[Stored data]
-*-*-

-- ==== Sys2Proof/Laws/Steps.lean ====
section
/-! SUPPORT. Whole commands in one lemma each: how a command is taken (10_state.md R36), what its frames leave in SEQ
(43_composite_commands.md R190, R191), how a status wait goes on (R194), and which operations leave the array alone (20_memory.md R68). -/

namespace Sys2Proof.Machine

/-! ### A command that is taken -/

theorem inRange_one {a : Addr} (h : a.toNat < Config.flashSize) : inRange a 1 = true := inRange_iff.2 ⟨h, by omega⟩

theorem readBlock_run (a : Addr) (n : Len) (r : BufRef) (s : State) (h : s.Accepts) (hn : n.toNat ≤ bufferRoom s.bufs r)
    (h4 : a.toNat < Config.flashSize) (h5 : a.toNat + n.toNat ≤ Config.flashSize) :
    exec (.readBlock a n r) s =
      .next ((State.readFrame { s.start .readBlock with addr := a, len := n, bufRef := some r } a n.toNat).finish .ok none) := by
  have hb := blockCommand_accepts h
  have hi : inRange a n.toNat = true := inRange_iff.2 ⟨h4, h5⟩
  simp only [exec, execReadBlock, hb, (blockBuffer_room (a := a) hn).1, Option.none_or, runUnless, hi, if_true]

theorem writeStatus_next (v : Byte) (s : State) (h : s.Accepts) :
    exec (.writeStatus v) s =
      .next (State.completionWait ((State.opcodeFrame { s.start .writeStatus with val := v } 0x06).dataFrame 0x01 v)
        s.params.wrsrWait State.closing) := by
  simp only [exec, execWriteStatus, blockCommand_accepts h, runUnless]

theorem eraseBlock_next (a : Addr) (s : State) (h : s.Accepts) (ha : a.toNat < Config.flashSize) :
    exec (.eraseBlock a) s =
      .next (State.completionWait ((State.opcodeFrame { s.start .eraseBlock with addr := a } 0x06).addressFrame 0xD8 a)
        s.params.eraseWait State.closing) := by
  simp only [exec, execEraseBlock, blockCommand_accepts h, runUnless, inRange_one ha, if_true]

theorem State.writeStatusFrames_eq (u : State) (v : Byte) :
    (u.opcodeFrame 0x06).dataFrame 0x01 v = { u with
      cs := true, sck := false, di := v.getLsbD 0, sr := 0, bitcnt := 0, ph := .idle
      trace := u.trace ++ opcodeFrameEvents u.params 0x06 ++ dataFrameEvents u.params 0x01 v
      dev := ((u.opcodeFrame 0x06).dataFrame 0x01 v).dev, draws := ((u.opcodeFrame 0x06).dataFrame 0x01 v).draws } := by
  have h1 := State.dataFrame_eq (u.opcodeFrame 0x06) 0x01 v
  have h2 := State.opcodeFrame_eq u 0x06
  generalize ((u.opcodeFrame 0x06).dataFrame 0x01 v).dev = d at *
  generalize ((u.opcodeFrame 0x06).dataFrame 0x01 v).draws = w at *
  rw [h1, h2]

theorem State.eraseFrames_eq (u : State) (a : Addr) :
    (u.opcodeFrame 0x06).addressFrame 0xD8 a = { u with
      cs := true, sck := false, di := (a.extractLsb' 0 8).getLsbD 0, sr := 0, bitcnt := 0, ph := .idle
      trace := u.trace ++ opcodeFrameEvents u.params 0x06 ++ addressFrameEvents u.params 0xD8 a
      dev := ((u.opcodeFrame 0x06).addressFrame 0xD8 a).dev, draws := ((u.opcodeFrame 0x06).addressFrame 0xD8 a).draws } := by
  have h1 := State.addressFrame_eq (u.opcodeFrame 0x06) 0xD8 a
  have h2 := State.opcodeFrame_eq u 0x06
  generalize ((u.opcodeFrame 0x06).addressFrame 0xD8 a).dev = d at *
  generalize ((u.opcodeFrame 0x06).addressFrame 0xD8 a).draws = w at *
  rw [h1, h2]

/-! ### A status wait, gone on -/

theorem State.statusPoll_run (s : State) :
    s.statusPoll =
      ((if (s.dev.ticks 44).busy = false then .ready else if limitReached s.params (s.pollcnt + 1) then .timedOut else .busy),
        { s with
          cs := true, sck := false, di := true, sr := s.statusNow, bitcnt := 0, ph := .idle, st := s.statusNow, pollcnt := s.pollcnt + 1
          trace := s.trace ++ statusFrameEvents s.params s.statusNow
          dev := { s.dev.ticks 86 with frame := [], heardBusy := (s.dev.ticks 2).busy, status := s.statusNow }
          draws := (s.draws.srx s.dev.srx).2 }) := by
  rw [s.statusPoll_eq]
  rw [s.statusFrame_eq]

theorem step_statusWait {op : Op} {s : State} (ho : s.opr = some op)
    (hm : (op = .writeStatus ∧ s.params.wrsrWait = .pollStatus) ∨ (op = .eraseBlock ∧ s.params.eraseWait = .pollStatus) ∨ op = .writeBlock) :
    step s = .next (afterPoll (if op = .writeBlock then State.blockGoesOn else State.closing) s.statusPoll) := by
  obtain ⟨rfl, h⟩ | ⟨rfl, h⟩ | rfl := hm
  · simp only [step, ho, State.resume, h, State.continueWait, reduceCtorEq, if_false]
  · simp only [step, ho, State.resume, h, State.continueWait, reduceCtorEq, if_false]
  · simp only [step, ho, State.resume, if_true]

theorem Dev.later_ready {d : Dev} (h : (d.ticks 44).busy = false) (n : Nat) : (d.ticks (44 + n)).busy = false := by
  rw [← Dev.ticks_ticks]; exact Dev.ticks_busy_mono h

theorem statusFrameEvents_length (p : Params) (r : Byte) : (statusFrameEvents p r).length = 86 := by
  simp [statusFrameEvents, selectEvents, deselectEvents, sendEvents, receiveEvents, bitsOfByte, sendBitEvents, receiveBitEvents]

/-! ### The invariant of a command at rest -/

theorem inv_of_rests {t : State} {op : Op} (h : t.Rests op) (hd : t.dir = .master) (hm : t.dev.mem.wf) : t.Inv := by
  obtain ⟨h1, hr, h2, h3⟩ | ⟨h1, h2, h3, h4, h5, h6, h7, h8, h9⟩ := h
  · exact {
      mem := hm, bitcnt := h2.bitcnt, settled := by rw [h2.ph]; decide, released := by rw [hd]; simp
      clock := fun _ => h2.sck, chipSelect := fun _ => by rw [h2.cs, h2.ph]; decide, frame := fun _ => h2.frame, whole := fun e => absurd h2.ph e
      reference := fun _ => hr
      running := by rw [h1]; simp, polls := fun l hl => ⟨h3 l hl, fun e => absurd h1 e⟩ }
  · exact {
      mem := hm, bitcnt := h4, settled := h6, released := by rw [hd]; simp
      clock := fun _ => h5, chipSelect := fun _ => h7, frame := h8
      whole := fun e => ⟨[0x05], by rw [(h9 e).2]; rfl, by rw [(h9 e).1]; decide⟩
      reference := fun e => by rw [h1] at e; cases e
      running := fun o ho => by rw [h1] at ho; cases ho; exact h2
      polls := fun l hl => ⟨h3.kept l hl, fun _ => h3 l hl⟩ }

theorem closed_of_inv {s : State} (h : s.Inv) (ha : s.Accepts) : s.Closed ∧ s.PollsKept :=
  ⟨⟨ha.2.2, (h.chipSelect ha.2.1).2 ha.2.2, h.clock ha.2.1, h.bitcnt, h.frame ha.2.2⟩, fun l hl => (h.polls l hl).1⟩

theorem opcodeFrame_closed (s : State) (b : Byte) : (s.opcodeFrame b).Closed :=
  ⟨State.opcodeFrame_ph _ _, State.opcodeFrame_cs _ _, State.opcodeFrame_sck _ _, State.opcodeFrame_bitcnt _ _, State.opcodeFrame_frame _ _⟩

theorem programFrames_closed (s : State) (a : Addr) (v : Byte) : (s.programFrames a v).Closed :=
  ⟨by simp, by simp, by simp, by simp, State.addressDataFrame_frame _ _ _ _⟩

/-! ### The array is kept -/

theorem State.drive_mem (s : State) (l : Line) (v : Bool) (h : ¬ (l = .cs ∧ v = true)) : (s.drive l v).dev.mem = s.dev.mem := by
  cases l <;> cases v
  · rw [State.drive_cs_low_dev]; simp
  · exact absurd ⟨rfl, rfl⟩ h
  · rw [State.drive_sck_low_dev]; simp
  · cases hc : s.cs
    · exact (State.drive_sck_high_clocked hc).mem
    · have : (s.drive .sck true).dev = s.dev.tick := by simp [State.drive, State.react, hc]
      rw [this, Dev.tick_mem]
  · rw [State.drive_di_dev]; simp
  · rw [State.drive_di_dev]; simp

theorem State.sendBit_mem (s : State) : s.sendBit.dev.mem = s.dev.mem := by
  simp only [State.sendBit]
  show (State.delayShort _).dev.mem = _
  simp [State.drive_mem]

theorem State.sendBits_mem (n : Nat) : ∀ s : State, (s.sendBits n).dev.mem = s.dev.mem := by
  induction n with
  | zero => exact fun _ => rfl
  | succ n ih => intro s; rw [State.sendBits, ih, State.sendBit_mem]

theorem State.receiveBit_mem (s : State) : s.receiveBit.dev.mem = s.dev.mem := by
  simp only [State.receiveBit]
  show (State.delayShort _).dev.mem = _
  simp [State.drive_mem]

theorem State.receiveBits_mem (n : Nat) : ∀ s : State, (s.receiveBits n).dev.mem = s.dev.mem := by
  induction n with
  | zero => exact fun _ => rfl
  | succ n ih => intro s; rw [State.receiveBits, ih, State.receiveBit_mem]

theorem State.receiveByte_mem (s : State) : s.receiveByte.dev.mem = s.dev.mem := State.receiveBits_mem 8 { s with bitcnt := 8 }

theorem State.receiveTurns_mem (n : Nat) : ∀ s : State, (s.receiveTurns n).dev.mem = s.dev.mem := by
  induction n with
  | zero => exact fun _ => rfl
  | succ n ih =>
    intro s
    rw [State.receiveTurns_succ, ih]
    exact State.receiveByte_mem s

end Sys2Proof.Machine
end

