/-- The bytes received and the state they are received in, behind which the operation ends (40_bus_primitives.md R134). -/
theorem receiveBytes_answers {n : Len} {r : BufRef} {s : State} (h : s.InFrame) (hp : s.ph ≠ .selected) (hn : n ≠ 0)
    (hroom : n.toNat ≤ bufferRoom s.bufs r) (ha : s.blockAnswer n.toNat = none) :
    ∃ rs u, rs.length = n.toNat ∧ Clocked s u (40 * n.toNat) (List.replicate (8 * n.toNat) s.di) ∧
      exec (.receiveBytes n r) s = .next { s with
        sr := rs.getLastD 0, bitcnt := 0, idx := n, bufs := bufferStore s.bufs r rs, ph := .dataPhase
        bufRef := none, err := .ok, ret := none, trace := s.trace ++ rs.flatMap receiveEvents, dev := u.dev, draws := u.draws } := by
  have ⟨ho, _, _, _, hc, hk⟩ := h
  obtain ⟨rs, hl, hr⟩ := (s.receiveStart r).receiveTurns_received n.toNat (by simpa [State.receiveStart] using n.isLt)
  have hrs : rs ≠ [] := by
    rintro rfl
    exact hn (BitVec.eq_of_toNat_eq hl.symm)
  have hcl := hr.clocked hc
  rw [hl, bitsOfBytes_held] at hcl
  refine ⟨rs, _, hl, hcl.from_dev rfl rfl, ?_⟩
  rw [receiveBytes_runs h hp hn hroom, ha, runUnless, hr.finish_eq ho hk hrs (hl ▸ hroom), hl, BitVec.ofNat_toNat,
    BitVec.setWidth_eq]

/-- A count of 0 takes no turn of the loop, whatever the buffer. -/
theorem receiveBytes_none (r : BufRef) {s : State} (h : s.InFrame) :
    exec (.receiveBytes 0 r) s = .next { s with idx := 0, bufRef := none, err := .ok, ret := none } := by
  have ⟨ho, _⟩ := h
  simp only [exec, execReceiveBytes, (blockInFrame_inFrame h).1, if_true, runUnless]
  exact congrArg (fun o => Host.Outcome.next { s with idx := 0, opr := o, bufRef := none, err := .ok, ret := none }) ho.symm

/-! ### The statements -/

/-- Settles O4: the pins are released with one event, and DEV is then as the drawn visit leaves it. -/
theorem disableReleasesBus : Obligations.DisableReleasesBus := by
  intro s hs
  have ⟨ho, _, _⟩ := hs
  obtain ⟨hnone, hsome⟩ := State.visited_dev ((s.start .disable).setDir .released)
  refine ⟨(s.start .disable).release.dev, (s.start .disable).release.draws, ?_, State.visited_frame _ |>.trans (Dev.tick_frame _), hnone,
    fun v hv => ?_⟩
  · rw [disable_runs hs, State.release_eq]
    simp only [State.finish, State.start, ho]
  · rw [State.release, hsome v hv]
    exact ⟨rfl, rfl, rfl, rfl, congrArg (Memory.writeAll · v.writes) (Dev.tick_mem _)⟩

/-- Settles O8: each outcome is what `Dev.closeStops` says of DEV's frame as CS rises. -/
theorem deselectClosesFrame : Obligations.DeselectClosesFrame := by
  intro s ho hd
  have hf : s.dev.tick.frame = s.dev.frame := Dev.tick_frame _
  have hh : s.dev.tick.heardBusy = s.dev.heardBusy := Dev.tick_heardBusy _
  refine ⟨fun h3 h4 h5 => ?_, fun hp => ?_, fun hp => exec_blocked (blockInFrame_idle ho hd hp)⟩
  · have stops {r : Refusal} (h : s.dev.tick.closeStops = some r) : exec .deselect s = .refused r := by
      rw [deselect_runs ho hd h3 h4 h5, h, runUnless]
    rw [← hf, ← hh]
    refine ⟨fun h => deselect_answers ho hd h3 h4 h5 ?_, fun b rest hb hop hz => stops (closeStops_of_reserved hb hop hz),
      fun h hop hz => stops (closeStops_of_wrongLength h hop hz), fun a n h hn hz ha => stops (closeStops_of_past h hn hz ha)⟩
    obtain ⟨c, hc, hr⟩ | ⟨hc, hb, hne⟩ := h
    · exact closeStops_of_inside hc hr
    · exact closeStops_of_ignored hc hb hne
  · have hb : s.blockInFrame = none := blockInFrame_none_iff.2 ⟨ho, hd, by simp [hp], by simp [hp]⟩
    simp only [exec, execDeselect, hb, blockEmpty_selected hp, Option.none_or, Option.some_or, runUnless]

-*-*-

- **TASK TO COMPLETE**: In the data above, which lines lie between the line with "rw [receiveBytes_runs h" and the line with "intro s ho hd", inclusive? Print those lines exactly and nothing else.

- **TASK OUTPUT**:
  rw [receiveBytes_runs h hp hn hroom, ha, runUnless, hr.finish_eq ho hk hrs (hl ▸ hroom), hl, BitVec.ofNat_toNat,
    BitVec.setWidth_eq]

/-- A count of 0 takes no turn of the loop, whatever the buffer. -/
theorem receiveBytes_none (r : BufRef) {s : State} (h : s.InFrame) :
    exec (.receiveBytes 0 r) s = .next { s with idx := 0, bufRef := none, err := .ok, ret := none } := by
  have ⟨ho, _⟩ := h
  simp only [exec, execReceiveBytes, (blockInFrame_inFrame h).1, if_true, runUnless]
  exact congrArg (fun o => Host.Outcome.next { s with idx := 0, opr := o, bufRef := none, err := .ok, ret := none }) ho.symm

/-! ### The statements -/

/-- Settles O4: the pins are released with one event, and DEV is then as the drawn visit leaves it. -/
theorem disableReleasesBus : Obligations.DisableReleasesBus := by
  intro s hs
  have ⟨ho, _, _⟩ := hs
  obtain ⟨hnone, hsome⟩ := State.visited_dev ((s.start .disable).setDir .released)
  refine ⟨(s.start .disable).release.dev, (s.start .disable).release.draws, ?_, State.visited_frame _ |>.trans (Dev.tick_frame _), hnone,
    fun v hv => ?_⟩
  · rw [disable_runs hs, State.release_eq]
    simp only [State.finish, State.start, ho]
  · rw [State.release, hsome v hv]
    exact ⟨rfl, rfl, rfl, rfl, congrArg (Memory.writeAll · v.writes) (Dev.tick_mem _)⟩

/-- Settles O8: each outcome is what `Dev.closeStops` says of DEV's frame as CS rises. -/
theorem deselectClosesFrame : Obligations.DeselectClosesFrame := by
  intro s ho hd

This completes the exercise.